In a perpetually bubbling crypto market, XRP has stood out with a significant movement. In just a few hours, the breakout of resistance at $0.57 and a massive wave of liquidations have disrupted the balance of forces. This double event, combining buying pressure and selling capitulation, puts XRP back in the spotlight.

A wave of liquidations pushes🚀 XRP beyond a significant resistance

In the last 24 hours, XRP has caused instability in the derivatives markets. According to data from CoinGlass, the cryptocurrency has recorded $4.08 million in liquidations, with a clear predominance of long positions.

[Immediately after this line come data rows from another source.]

-- ==== Sys2Proof/Laws/State.lean ====
section
/-! SUPPORT. What each update of the state leaves in each field: one lemma per field per update, by rfl, so that no proof
unfolds an update. A field that an update writes has no lemma here. -/

namespace Sys2Proof.Machine

open Sys2Proof

variable (s : State)

section

variable (u : UnitId) (f : Fld) (v i j : Nat)

@[simp] theorem State.put_pending : (s.put u f v i j).pending = s.pending := rfl
@[simp] theorem State.put_out : (s.put u f v i j).out = s.out := rfl
@[simp] theorem State.put_build : (s.put u f v i j).build = s.build := rfl
@[simp] theorem State.put_mode : (s.put u f v i j).mode = s.mode := rfl
@[simp] theorem State.put_dram : (s.put u f v i j).dram = s.dram := rfl
@[simp] theorem State.put_mram : (s.put u f v i j).mram = s.mram := rfl
@[simp] theorem State.put_poison : (s.put u f v i j).poison = s.poison := rfl
@[simp] theorem State.put_lanes : (s.put u f v i j).lanes = s.lanes := rfl
@[simp] theorem State.put_chans : (s.put u f v i j).chans = s.chans := rfl
@[simp] theorem State.put_servos : (s.put u f v i j).servos = s.servos := rfl
@[simp] theorem State.put_sluices : (s.put u f v i j).sluices = s.sluices := rfl
@[simp] theorem State.put_furrow : (s.put u f v i j).furrow = s.furrow := rfl
@[simp] theorem State.put_dies : (s.put u f v i j).dies = s.dies := rfl
@[simp] theorem State.put_stripes : (s.put u f v i j).stripes = s.stripes := rfl
@[simp] theorem State.put_keys : (s.put u f v i j).keys = s.keys := rfl
@[simp] theorem State.put_sweep : (s.put u f v i j).sweep = s.sweep := rfl
@[simp] theorem State.put_fns : (s.put u f v i j).fns = s.fns := rfl
@[simp] theorem State.put_ports : (s.put u f v i j).ports = s.ports := rfl
@[simp] theorem State.put_xrings : (s.put u f v i j).xrings = s.xrings := rfl
@[simp] theorem State.put_queues : (s.put u f v i j).queues = s.queues := rfl
@[simp] theorem State.put_hg : (s.put u f v i j).hg = s.hg := rfl
@[simp] theorem State.put_hostLog : (s.put u f v i j).hostLog = s.hostLog := rfl
@[simp] theorem State.put_fwLog : (s.put u f v i j).fwLog = s.fwLog := rfl
@[simp] theorem State.put_mbHeld : (s.put u f v i j).mbHeld = s.mbHeld := rfl
@[simp] theorem State.put_mbTmo : (s.put u f v i j).mbTmo = s.mbTmo := rfl
@[simp] theorem State.put_errLog : (s.put u f v i j).errLog = s.errLog := rfl
@[simp] theorem State.put_wmapNow : (s.put u f v i j).wmapNow = s.wmapNow := rfl
@[simp] theorem State.put_mregNow : (s.put u f v i j).mregNow = s.mregNow := rfl
@[simp] theorem State.put_iowOld : (s.put u f v i j).iowOld = s.iowOld := rfl
@[simp] theorem State.put_wmapNext : (s.put u f v i j).wmapNext = s.wmapNext := rfl
@[simp] theorem State.put_mregNext : (s.put u f v i j).mregNext = s.mregNext := rfl
@[simp] theorem State.put_lost : (s.put u f v i j).lost = s.lost := rfl
@[simp] theorem State.put_fresh : (s.put u f v i j).fresh = s.fresh := rfl
@[simp] theorem State.put_flips : (s.put u f v i j).flips = s.flips := rfl
@[simp] theorem State.put_wbqs : (s.put u f v i j).wbqs = s.wbqs := rfl
@[simp] theorem State.put_mcLog : (s.put u f v i j).mcLog = s.mcLog := rfl
@[simp] theorem State.put_fill : (s.put u f v i j).fill = s.fill := rfl
@[simp] theorem State.put_homes : (s.put u f v i j).homes = s.homes := rfl
@[simp] theorem State.put_copies : (s.put u f v i j).copies = s.copies := rfl
@[simp] theorem State.put_cores : (s.put u f v i j).cores = s.cores := rfl
@[simp] theorem State.put_l1s : (s.put u f v i j).l1s = s.l1s := rfl
@[simp] theorem State.put_lockedWays : (s.put u f v i j).lockedWays = s.lockedWays := rfl
@[simp] theorem State.put_tiles : (s.put u f v i j).tiles = s.tiles := rfl
@[simp] theorem State.put_evbufs : (s.put u f v i j).evbufs = s.evbufs := rfl
@[simp] theorem State.put_amoHist : (s.put u f v i j).amoHist = s.amoHist := rfl
@[simp] theorem State.put_net : (s.put u f v i j).net = s.net := rfl
@[simp] theorem State.put_reqs : (s.put u f v i j).reqs = s.reqs := rfl
@[simp] theorem State.put_heldTxn : (s.put u f v i j).heldTxn = s.heldTxn := rfl
@[simp] theorem State.put_rme : (s.put u f v i j).rme = s.rme := rfl
@[simp] theorem State.put_links : (s.put u f v i j).links = s.links := rfl
@[simp] theorem State.put_harts : (s.put u f v i j).harts = s.harts := rfl
@[simp] theorem State.put_trace : (s.put u f v i j).trace = s.trace := rfl
@[simp] theorem State.put_fatal : (s.put u f v i j).fatal = s.fatal := rfl
@[simp] theorem State.put_vrEn : (s.put u f v i j).vrEn = s.vrEn := rfl
@[simp] theorem State.put_straps : (s.put u f v i j).straps = s.straps := rfl
@[simp] theorem State.put_thermTrip : (s.put u f v i j).thermTrip = s.thermTrip := rfl
@[simp] theorem State.put_wake : (s.put u f v i j).wake = s.wake := rfl
@[simp] theorem State.put_pmb : (s.put u f v i j).pmb = s.pmb := rfl
@[simp] theorem State.put_vin : (s.put u f v i j).vin = s.vin := rfl
@[simp] theorem State.put_vinAt : (s.put u f v i j).vinAt = s.vinAt := rfl
@[simp] theorem State.put_wakeBad : (s.put u f v i j).wakeBad = s.wakeBad := rfl
@[simp] theorem State.put_sealGen : (s.put u f v i j).sealGen = s.sealGen := rfl
@[simp] theorem State.put_presence : (s.put u f v i j).presence = s.presence := rfl
@[simp] theorem State.put_clocks : (s.put u f v i j).clocks = s.clocks := rfl
@[simp] theorem State.put_deep : (s.put u f v i j).deep = s.deep := rfl
@[simp] theorem State.put_weir : (s.put u f v i j).weir = s.weir := rfl
@[simp] theorem State.put_freqTo : (s.put u f v i j).freqTo = s.freqTo := rfl
@[simp] theorem State.put_domTo : (s.put u f v i j).domTo = s.domTo := rfl
@[simp] theorem State.put_pwrHeld : (s.put u f v i j).pwrHeld = s.pwrHeld := rfl
@[simp] theorem State.put_pwrNext : (s.put u f v i j).pwrNext = s.pwrNext := rfl
@[simp] theorem State.put_load : (s.put u f v i j).load = s.load := rfl
@[simp] theorem State.put_svid : (s.put u f v i j).svid = s.svid := rfl
@[simp] theorem State.put_ssid : (s.put u f v i j).ssid = s.ssid := rfl
@[simp] theorem State.put_boot : (s.put u f v i j).boot = s.boot := rfl
@[simp] theorem State.put_powerQ : (s.put u f v i j).powerQ = s.powerQ := rfl
@[simp] theorem State.put_halves : (s.put u f v i j).halves = s.halves := rfl
@[simp] theorem State.put_tileOp : (s.put u f v i j).tileOp = s.tileOp := rfl
@[simp] theorem State.put_life : (s.put u f v i j).life = s.life := rfl
@[simp] theorem State.put_recSeg : (s.put u f v i j).recSeg = s.recSeg := rfl
@[simp] theorem State.put_lc : (s.put u f v i j).lc = s.lc := rfl
@[simp] theorem State.put_st : (s.put u f v i j).st = s.st := rfl
@[simp] theorem State.put_stayRecovery : (s.put u f v i j).stayRecovery = s.stayRecovery := rfl
@[simp] theorem State.put_recoveries : (s.put u f v i j).recoveries = s.recoveries := rfl
@[simp] theorem State.put_dbg : (s.put u f v i j).dbg = s.dbg := rfl
@[simp] theorem State.put_pkgTicks : (s.put u f v i j).pkgTicks = s.pkgTicks := rfl
@[simp] theorem State.put_memTop : (s.put u f v i j).memTop = s.memTop := rfl
@[simp] theorem State.put_freeCount : (s.put u f v i j).freeCount = s.freeCount := rfl

end

section

variable (o : Out)

@[simp] theorem State.emit_pending : (s.emit o).pending = s.pending := rfl
@[simp] theorem State.emit_build : (s.emit o).build = s.build := rfl
@[simp] theorem State.emit_mode : (s.emit o).mode = s.mode := rfl
@[simp] theorem State.emit_regs : (s.emit o).regs = s.regs := rfl
@[simp] theorem State.emit_dram : (s.emit o).dram = s.dram := rfl
@[simp] theorem State.emit_mram : (s.emit o).mram = s.mram := rfl
@[simp] theorem State.emit_poison : (s.emit o).poison = s.poison := rfl
@[simp] theorem State.emit_lanes : (s.emit o).lanes = s.lanes := rfl
@[simp] theorem State.emit_chans : (s.emit o).chans = s.chans := rfl
@[simp] theorem State.emit_servos : (s.emit o).servos = s.servos := rfl
@[simp] theorem State.emit_sluices : (s.emit o).sluices = s.sluices := rfl
@[simp] theorem State.emit_furrow : (s.emit o).furrow = s.furrow := rfl
@[simp] theorem State.emit_dies : (s.emit o).dies = s.dies := rfl
@[simp] theorem State.emit_stripes : (s.emit o).stripes = s.stripes := rfl
@[simp] theorem State.emit_keys : (s.emit o).keys = s.keys := rfl
@[simp] theorem State.emit_sweep : (s.emit o).sweep = s.sweep := rfl
@[simp] theorem State.emit_fns : (s.emit o).fns = s.fns := rfl
@[simp] theorem State.emit_ports : (s.emit o).ports = s.ports := rfl
@[simp] theorem State.emit_xrings : (s.emit o).xrings = s.xrings := rfl
@[simp] theorem State.emit_queues : (s.emit o).queues = s.queues := rfl
@[simp] theorem State.emit_hg : (s.emit o).hg = s.hg := rfl
@[simp] theorem State.emit_hostLog : (s.emit o).hostLog = s.hostLog := rfl
@[simp] theorem State.emit_fwLog : (s.emit o).fwLog = s.fwLog := rfl
@[simp] theorem State.emit_mbHeld : (s.emit o).mbHeld = s.mbHeld := rfl
@[simp] theorem State.emit_mbTmo : (s.emit o).mbTmo = s.mbTmo := rfl
@[simp] theorem State.emit_errLog : (s.emit o).errLog = s.errLog := rfl
@[simp] theorem State.emit_wmapNow : (s.emit o).wmapNow = s.wmapNow := rfl
@[simp] theorem State.emit_mregNow : (s.emit o).mregNow = s.mregNow := rfl
@[simp] theorem State.emit_iowOld : (s.emit o).iowOld = s.iowOld := rfl
@[simp] theorem State.emit_wmapNext : (s.emit o).wmapNext = s.wmapNext := rfl
@[simp] theorem State.emit_mregNext : (s.emit o).mregNext = s.mregNext := rfl
@[simp] theorem State.emit_lost : (s.emit o).lost = s.lost := rfl
@[simp] theorem State.emit_fresh : (s.emit o).fresh = s.fresh := rfl
@[simp] theorem State.emit_flips : (s.emit o).flips = s.flips := rfl
@[simp] theorem State.emit_wbqs : (s.emit o).wbqs = s.wbqs := rfl
@[simp] theorem State.emit_mcLog : (s.emit o).mcLog = s.mcLog := rfl
@[simp] theorem State.emit_fill : (s.emit o).fill = s.fill := rfl
@[simp] theorem State.emit_homes : (s.emit o).homes = s.homes := rfl
@[simp] theorem State.emit_copies : (s.emit o).copies = s.copies := rfl
@[simp] theorem State.emit_cores : (s.emit o).cores = s.cores := rfl
@[simp] theorem State.emit_l1s : (s.emit o).l1s = s.l1s := rfl
@[simp] theorem State.emit_lockedWays : (s.emit o).lockedWays = s.lockedWays := rfl
@[simp] theorem State.emit_tiles : (s.emit o).tiles = s.tiles := rfl
@[simp] theorem State.emit_evbufs : (s.emit o).evbufs = s.evbufs := rfl
@[simp] theorem State.emit_amoHist : (s.emit o).amoHist = s.amoHist := rfl
@[simp] theorem State.emit_net : (s.emit o).net = s.net := rfl
@[simp] theorem State.emit_reqs : (s.emit o).reqs = s.reqs := rfl
@[simp] theorem State.emit_heldTxn : (s.emit o).heldTxn = s.heldTxn := rfl
@[simp] theorem State.emit_rme : (s.emit o).rme = s.rme := rfl
@[simp] theorem State.emit_links : (s.emit o).links = s.links := rfl
@[simp] theorem State.emit_harts : (s.emit o).harts = s.harts := rfl
@[simp] theorem State.emit_trace : (s.emit o).trace = s.trace := rfl
@[simp] theorem State.emit_fatal : (s.emit o).fatal = s.fatal := rfl
@[simp] theorem State.emit_vrEn : (s.emit o).vrEn = s.vrEn := rfl
@[simp] theorem State.emit_straps : (s.emit o).straps = s.straps := rfl
@[simp] theorem State.emit_thermTrip : (s.emit o).thermTrip = s.thermTrip := rfl
@[simp] theorem State.emit_wake : (s.emit o).wake = s.wake := rfl
@[simp] theorem State.emit_pmb : (s.emit o).pmb = s.pmb := rfl
@[simp] theorem State.emit_vin : (s.emit o).vin = s.vin := rfl
@[simp] theorem State.emit_vinAt : (s.emit o).vinAt = s.vinAt := rfl
@[simp] theorem State.emit_wakeBad : (s.emit o).wakeBad = s.wakeBad := rfl
@[simp] theorem State.emit_sealGen : (s.emit o).sealGen = s.sealGen := rfl
@[simp] theorem State.emit_presence : (s.emit o).presence = s.presence := rfl
@[simp] theorem State.emit_clocks : (s.emit o).clocks = s.clocks := rfl
@[simp] theorem State.emit_deep : (s.emit o).deep = s.deep := rfl
@[simp] theorem State.emit_weir : (s.emit o).weir = s.weir := rfl
@[simp] theorem State.emit_freqTo : (s.emit o).freqTo = s.freqTo := rfl
@[simp] theorem State.emit_domTo : (s.emit o).domTo = s.domTo := rfl
@[simp] theorem State.emit_pwrHeld : (s.emit o).pwrHeld = s.pwrHeld := rfl
@[simp] theorem State.emit_pwrNext : (s.emit o).pwrNext = s.pwrNext := rfl
@[simp] theorem State.emit_load : (s.emit o).load = s.load := rfl
@[simp] theorem State.emit_svid : (s.emit o).svid = s.svid := rfl
@[simp] theorem State.emit_ssid : (s.emit o).ssid = s.ssid := rfl
@[simp] theorem State.emit_boot : (s.emit o).boot = s.boot := rfl
@[simp] theorem State.emit_powerQ : (s.emit o).powerQ = s.powerQ := rfl
@[simp] theorem State.emit_halves : (s.emit o).halves = s.halves := rfl
@[simp] theorem State.emit_tileOp : (s.emit o).tileOp = s.tileOp := rfl
@[simp] theorem State.emit_life : (s.emit o).life = s.life := rfl
@[simp] theorem State.emit_recSeg : (s.emit o).recSeg = s.recSeg := rfl
@[simp] theorem State.emit_lc : (s.emit o).lc = s.lc := rfl
@[simp] theorem State.emit_st : (s.emit o).st = s.st := rfl
@[simp] theorem State.emit_stayRecovery : (s.emit o).stayRecovery = s.stayRecovery := rfl
@[simp] theorem State.emit_recoveries : (s.emit o).recoveries = s.recoveries := rfl
@[simp] theorem State.emit_dbg : (s.emit o).dbg = s.dbg := rfl
@[simp] theorem State.emit_pkgTicks : (s.emit o).pkgTicks = s.pkgTicks := rfl
@[simp] theorem State.emit_memTop : (s.emit o).memTop = s.memTop := rfl
@[simp] theorem State.emit_freeCount : (s.emit o).freeCount = s.freeCount := rfl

$2.60 million were liquidated from the side of traders betting on the rise,” the report specifies. Meanwhile, short positions only suffered losses of $1.49 million, creating a 69% imbalance in the XRP futures market.

This dynamic began after a rapid price spike to $2.22, followed by consolidation around $2.20.

The key elements of this recent evolution are:

Total liquidation volume: $4.08 million in 24 hours;

Liquidated long positions: $2.60 million;

Liquidated short positions: $1.49 million;

Recorded imbalance: 69% against long positions;

Price reached: peak of $2.22 before stabilization.

This violent volatility trapped many optimistic investors, who were anticipating an immediate continuation of the rally. However, the market quickly underwent a correction, revealing a persistent fragility in XRP's bullish structure. It is noteworthy that the asset is currently attempting to form a golden cross, often interpreted as a bullish signal, but it requires confirmation through solid volume support to avoid a negative reversal.